Manybubbles has uploaded a new change for review.
https://gerrit.wikimedia.org/r/90150
Change subject: Optionally enable sloppy prefix matching
......................................................................
Optionally enable sloppy prefix matching
This prefix matching has tons of slop: "m p" matches "Main Page".
Bug: 54974
Change-Id: Ib7decd6fdb98e08240507b1248a7f7f2761b52f4
---
M CirrusSearch.php
M includes/CirrusSearchAnalysisConfigBuilder.php
M includes/CirrusSearchMappingConfigBuilder.php
M includes/CirrusSearchSearcher.php
4 files changed, 42 insertions(+), 5 deletions(-)
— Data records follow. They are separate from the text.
/-- The end of a quarantine: a PLL that fails stays out of service; one that passes, with no false death to count, takes
its domains back. -/
theorem pllQuarantineEnd_does :
    (∀ (p : Fin 2) (s : State), s.pllState p = pllQuarantine → Does (.pllQuarantineEnd p false) s fun t =>
      t.pllState p = pllUnlocked ∧ t.unit (0x2C + p.val) = unitFailed) ∧
    (∀ (p : Fin 2) (s : State), s.pllState p = pllQuarantine → s.falseDeath p = false → Does (.pllQuarantineEnd p true) s fun t =>
      t.pllState p = (if s.refPresent then pllLocked else pllHoldover) ∧ t.unit (0x2C + p.val) = unitServing) := by
  refine ⟨?_, ?_⟩
  · intro p s h
    refine Does.via exec_pllQuarantineEnd ?_
    unfold execPllQuarantineEnd
    rw [if_neg (fun e => e h), if_pos (by decide)]
    refine ⟨_, rfl, ?_, State.unit_setUnit _ _ _ (by decide)⟩
    exact (State.setUnit_frame.pllState p).trans (State.pllState_setPllState s p _ (by decide))
  · intro p s h hd
    refine Does.via exec_pllQuarantineEnd ?_
    unfold execPllQuarantineEnd
    rw [if_neg (fun e => e h), if_neg (by decide), hd, if_neg (by decide)]
    extract_lets u v w x
    have hvu : v = s.setFld (Reg.BST_Uu (pllUnit p)) Fld.BST_Uu.FD (min 3 (s.fld Reg.CLK_CNT (fdField p))) := rfl
    have hlcs : v.lcs = s.lcs := State.fld_setFld_other _ _ _ _ (reg_ne regNo_BST_STAT (regNo_BST_Uu _))
    have hvd : v.falseDeath p = false := by
      have e : v.falseDeath p = s.falseDeath p := by
        unfold State.falseDeath
        rw [hlcs]
        rfl
      exact e.trans hd
    have hvr : v.refPresent = s.refPresent :=
      congrArg (· != 0) (State.fld_setFld_other _ _ _ _ (reg_ne regNo_CLK_STAT (regNo_BST_Uu _)))
    have hw : w = v.pllBack p := by
      unfold w
      rw [hvd, if_neg (by simp)]
    have hb : w.pllState p = (if s.refPresent then pllLocked else pllHoldover) ∧ w.unit (0x2C + p.val) = unitServing := by
      rw [hw]
      unfold State.pllBack
      extract_lets ms u1 src u2
      refine ⟨?_, ?_⟩
      · refine (State.event_frame.pllState p).trans ?_
        refine (State.setUnit_frame.pllState p).trans ?_
        rw [hvr]
        exact State.pllState_setPllState v p _ (by split <;> decide)
      · refine (State.event_frame.unit _).trans ?_
        exact State.unit_setUnit _ _ _ (by decide)
    have hx : x.pllState p = (if s.refPresent then pllLocked else pllHoldover) ∧ x.unit (0x2C + p.val) = unitServing :=
      ⟨(State.moveDomains_pllState _ _ _).trans hb.1, (State.moveDomains_frame.unit _).trans hb.2⟩
    have hend : Frame (Foot.endCause ||| Foot.refreshVt) x ((if x.fabricLocked then x.endCause (16 + 18) 0 else x).refreshVt 2) := by
      split
      · exact Frame.step State.refreshVt_frame (Frame.step State.endCause_frame (Frame.refl _ x))
      · exact Frame.step State.refreshVt_frame (Frame.refl _ x)
    exact ⟨_, rfl, (hend.pllState p).trans hx.1, (hend.unit _).trans hx.2⟩

/-- An edge of TICK_IN: its error is recorded, and the watch for a missing edge starts anew. -/
theorem tickInEdge_does : ∀ (n : Nat) (s : State), s.on Reg.CLK_TICKIN_CFG Fld.CLK_TICKIN_CFG.EN = true →
    Does (.tickInEdge n) s fun t => t.reg Reg.CLK_TICKIN_ERR = BitVec.ofInt 32 (s.tickInErr n) ∧ t.now = max s.now n := by
  intro n s h
  refine Does.via exec_tickInEdge ?_
  unfold execTickInEdge
  rw [h, if_neg (by decide)]
  extract_lets u err v src
  refine ⟨_, rfl, ?_, ?_⟩
  · refine (State.judgeTickIn_frame.reg regNo_CLK_TICKIN_ERR).trans ?_
    exact u.reg_setReg_same Reg.CLK_TICKIN_ERR _
  · exact State.judgeTickIn_frame.now (by decide)

/-- Two periods without an edge are found once. -/
theorem tickInMissing_does :
    (∀ s : State, s.on Reg.CLK_TICKIN_CFG Fld.CLK_TICKIN_CFG.EN = true → s.clk.inMissing = false → Does .tickInMissing s fun t =>
      t.clk.inMissing = true ∧ t.now = max s.now (s.clk.inAt + 2 * (s.tb 0).period)) ∧
    (∀ s : State, s.on Reg.CLK_TICKIN_CFG Fld.CLK_TICKIN_CFG.EN = false ∨ s.clk.inMissing = true → Does .tickInMissing s fun t => t = s) := by
  refine ⟨?_, ?_⟩
  · intro s h1 h2
    refine Does.via exec_tickInMissing ?_
    unfold execTickInMissing
    rw [h1, h2, if_neg (by decide)]
    extract_lets u src
    refine ⟨_, rfl, ?_, ?_⟩
    · exact congrArg Clk.inMissing (State.postTickIn_frame.clk (by decide))
    · exact State.postTickIn_frame.now (by decide)
  · intro s h
    refine Does.via exec_tickInMissing ?_
    unfold execTickInMissing
    rw [if_pos (by rcases h with h | h <;> simp [h])]
    exact ⟨_, rfl, rfl⟩

/-- A stopped crystal is shown; the count of the clock goes on. -/
theorem rtcSourceSwitch_does : ∀ s : State, Does .rtcSourceSwitch s fun t =>
    t.fld Reg.CLK_STAT Fld.CLK_STAT.RTCSRC = 1 ∧ t.rtcNow = s.rtcNow := by
  intro s
  exact ⟨_, exec_rtcSourceSwitch.trans rfl, s.fld_setFld Reg.CLK_STAT Fld.CLK_STAT.RTCSRC 1, rfl⟩

end Sys2Proof.Machine
end

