-- ==== Sys2Proof/Laws/EffectPos.lean ====
section
/-! SUPPORT. What the events of position feedback do. -/

set_option Elab.async false

namespace Sys2Proof.Machine

theorem State.ch_setCh (s : State) (c k : Nat) (x : PosCh) : (s.setCh c x).ch k = if k = c then x else s.ch k :=
  tabGet_tabSet _ _ _ _ _

theorem State.chState_setChState (s : State) (c v : Nat) (h : v < 8) : (s.setChState c v).chState c = v := by
  unfold State.chState State.setChState
  rw [s.fld_setFld (Reg.POS_CHc_STAT c) Fld.POS_CHc_STAT.STATE]
  exact Nat.mod_eq_of_lt h

theorem State.chState_setChCause (s : State) (c v : Nat) : (s.setChCause c v).chState c = s.chState c := by
  unfold State.chState State.setChCause
  exact State.fld_setFld_field _ _ (f := Fld.POS_CHc_STAT.CAUSE) (g := Fld.POS_CHc_STAT.STATE) _ (by decide)

theorem State.set_shows (s : State) (c st cause : Nat) (h1 : st < 8) (h2 : cause < 16) :
    ((s.setChState c st).setChCause c cause).chShows c st cause := by
  refine ⟨(State.chState_setChCause _ _ _).trans (State.chState_setChState _ _ _ h1), ?_⟩
  unfold State.setChCause
  rw [State.fld_setFld _ (Reg.POS_CHc_STAT c) Fld.POS_CHc_STAT.CAUSE]
  exact Nat.mod_eq_of_lt h2

theorem Frame.chShows {K : Nat} {s t : State} (h : Frame K s t) {c st cause : Nat} (hs : s.chShows c st cause)
    (hK : K.testBit 178 = false := by decide) : t.chShows c st cause :=
  ⟨(h.fld (regNo_POS_CHc_STAT c) hK).trans hs.1, (h.fld (regNo_POS_CHc_STAT c) hK).trans hs.2⟩

theorem State.coastCh_shows (s : State) (c cause : Nat) (h : cause < 16) : (s.coastCh c cause).chShows c chCoast cause := by
  unfold State.coastCh
  exact State.event_frame.chShows (State.set_shows s c chCoast cause (by decide) h)

theorem State.quarantineCh_shows (s : State) (c cause : Nat) (j : Int) (h : cause < 16) :
    (s.quarantineCh c cause j).chShows c chQuarantine cause := by
  unfold State.quarantineCh
  exact State.event_frame.chShows (State.f2Begins_frame.chShows (State.set_shows s c chQuarantine cause (by decide) h))

theorem State.signalLoss_lost (s : State) (c cause : Nat) (h : cause < 16) : Lost c cause s (s.signalLoss c cause) := by
  unfold State.signalLoss
  extract_lets src u
  have hu : u.chState c = s.chState c := rfl
  rw [hu]
  refine ⟨?_, ?_, ?_⟩
  · intro h1
    rw [if_pos h1]
    exact State.coastCh_shows _ _ _ h
  · intro h1
    rw [if_neg (by rw [h1]; decide), if_pos h1]
    exact State.quarantineCh_shows _ _ _ _ h
  · intro h1 h2
    rw [if_neg h1, if_neg h2]
    exact hu

theorem Lost.before {c cause : Nat} {s u t : State} (h : Lost c cause u t) (e : u.chState c = s.chState c) : Lost c cause s t :=
  ⟨fun x => h.track (e.trans x), fun x => h.check (e.trans x), fun x y => (h.stays (by rw [e]; exact x) (by rw [e]; exact y)).trans e⟩

/-- A pair of a channel that lies outside its amplitude window measures nothing; the third in a row is a signal loss. -/
theorem State.outOfWindow_does (s : State) (c : Nat) :
    ((s.ch c).outRun = 2 → Lost c causeLoss s (s.outOfWindow c)) ∧
    ((s.ch c).outRun < 2 → ((s.outOfWindow c).ch c).outRun = (s.ch c).outRun + 1 ∧ (s.outOfWindow c).chState c = s.chState c) := by
  unfold State.outOfWindow
  extract_lets n src u
  refine ⟨?_, ?_⟩
  · intro h
    rw [if_pos (show (s.ch c).outRun + 1 = 3 by omega)]
    exact (State.signalLoss_lost u c causeLoss (by decide)).before rfl
  · intro h
    rw [if_neg (show ¬(s.ch c).outRun + 1 = 3 by omega)]
    refine ⟨?_, rfl⟩
    rw [State.ch_setCh, if_pos rfl]
    show min ((s.ch c).outRun + 1) 3 = _
    omega

theorem State.pairOut_does (s : State) (c : Nat) (v w : Int) (th : Word) (n : Nat) (h : s.inWindow c v w = false) :
    ((s.ch c).outRun = 2 → Lost c causeLoss s (s.pair' c v w th n)) ∧
    ((s.ch c).outRun < 2 → ((s.pair' c v w th n).ch c).outRun = (s.ch c).outRun + 1 ∧ (s.pair' c v w th n).chState c = s.chState c) := by
  unfold State.pair'
  extract_lets src u
  have hw : u.inWindow c v w = false := h
  have ho : (u.ch c).outRun = (s.ch c).outRun := by
    have e := (State.ch_setCh s c c { s.ch c with ampl := pairAmp v w }).trans (if_pos rfl)
    have e2 := congrArg PosCh.outRun e
    exact e2
  have hs : u.chState c = s.chState c := rfl
  rw [hw, if_neg (by decide)]
  have hd := State.outOfWindow_does u c
  rw [ho, hs] at hd
  exact ⟨fun x => (hd.1 x).before hs, hd.2⟩

/-- A pair of a resolver channel outside its amplitude window, and the excitation limit it shows. -/
theorem resolverPair_does :
    (∀ (c : Fin 2) (v w : Int) (vexc mid : Nat) (s : State), s.chRuns c 1 = false → Does (.resolverPair c v w vexc mid) s fun t => t = s) ∧
    (∀ (c : Fin 2) (v w : Int) (vexc mid : Nat) (s : State), s.chRuns c 1 = true → s.inWindow c v w = false →
      Does (.resolverPair c v w vexc mid) s fun t => t.now = max s.now (s.resolverAt c mid) ∧
        ((s.ch c).outRun = 2 → Lost c causeLoss s t) ∧
        ((s.ch c).outRun < 2 → (t.ch c).outRun = (s.ch c).outRun + 1 ∧ t.chState c = s.chState c)) := by
  refine ⟨?_, ?_⟩
  · intro c v w vexc mid s h
    refine ⟨_, exec_resolverPair.trans rfl, ?_⟩
    dsimp only
    rw [h, if_neg (by decide)]
  · intro c v w vexc mid s h hw
    refine ⟨_, exec_resolverPair.trans rfl, ?_⟩
    dsimp only
    rw [h, if_pos rfl]
    generalize hu : (s.at (s.resolverAt c mid)).excLimit c vexc = u
    have hf : Frame Foot.excLimit (s.at (s.resolverAt c mid)) u := by rw [← hu]; exact State.excLimit_frame
    have hst : u.chState c = s.chState c := by
      rw [← hu]
      unfold State.excLimit State.chState
      exact State.fld_setFld_field _ _ (f := Fld.POS_CHc_STAT.EXCLIM) (g := Fld.POS_CHc_STAT.STATE) _ (by decide)
    have hch : u.ch c = s.ch c := congrArg (fun x : Pos => tabGet ({} : PosCh) x.chans c) (hf.pos (by decide))
    have hin : u.inWindow c v w = false := by
      have e : u.inWindow c v w = s.inWindow c v w := by
        unfold State.inWindow
        dsimp only
        rw [hf.fld (regNo_POS_CHc_RES c), hf.fld (regNo_POS_CHc_RES c)]
        rfl
      exact e.trans hw
    have hp := State.pairOut_does u c v w (Num.atan2 (volts v) (volts w)) (s.resolverAt c mid) hin
    refine ⟨?_, ?_, ?_⟩
    · exact (State.pair'_frame.now (by decide)).trans (hf.now (by decide))
    · intro x
      exact (hp.1 (by rw [hch]; exact x)).before hst
    · intro x
      rw [hch] at hp
      have := hp.2 x
      exact ⟨this.1, this.2.trans hst⟩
git pull ssh://gerrit.wikimedia.org:29418/mediawiki/extensions/CirrusSearch
refs/changes/50/90150/1
diff --git a/CirrusSearch.php b/CirrusSearch.php
index c6c1fcf..d287bba 100644
--- a/CirrusSearch.php
+++ b/CirrusSearch.php
@@ -51,6 +51,15 @@
// set to 1 for some redundancy, if not 2 for more redundancy.
$wgCirrusSearchContentReplicaCount = array( 'content' => 0, 'general' => 0 );
+// Is it ok if the prefix starts on any word in the title or just the first
word?
+// Defaults to false (first word only) because that is the wikipedia behavior
and so
+// what we expect users to expect. Does not effect the prefix: search filter
or
+// url parameter - that always starts with the first word. false -> true will
break
+// prefix searching until an in place reindex is complete. true -> false is
fine
+// any time and you can then go false -> true if you haven't run an in place
reindex
+// since the change.
+$wgCirrusSearchPrefixSearchStartsWithAnyWord = false;
+
// When searching for a phrase how many words not searched for can be in the
phrase
// before it doesn't match. If I search for "like yellow candy" then
phraseSlop of 0
// won't match "like brownish yellow candy" but phraseSlop of 1 will.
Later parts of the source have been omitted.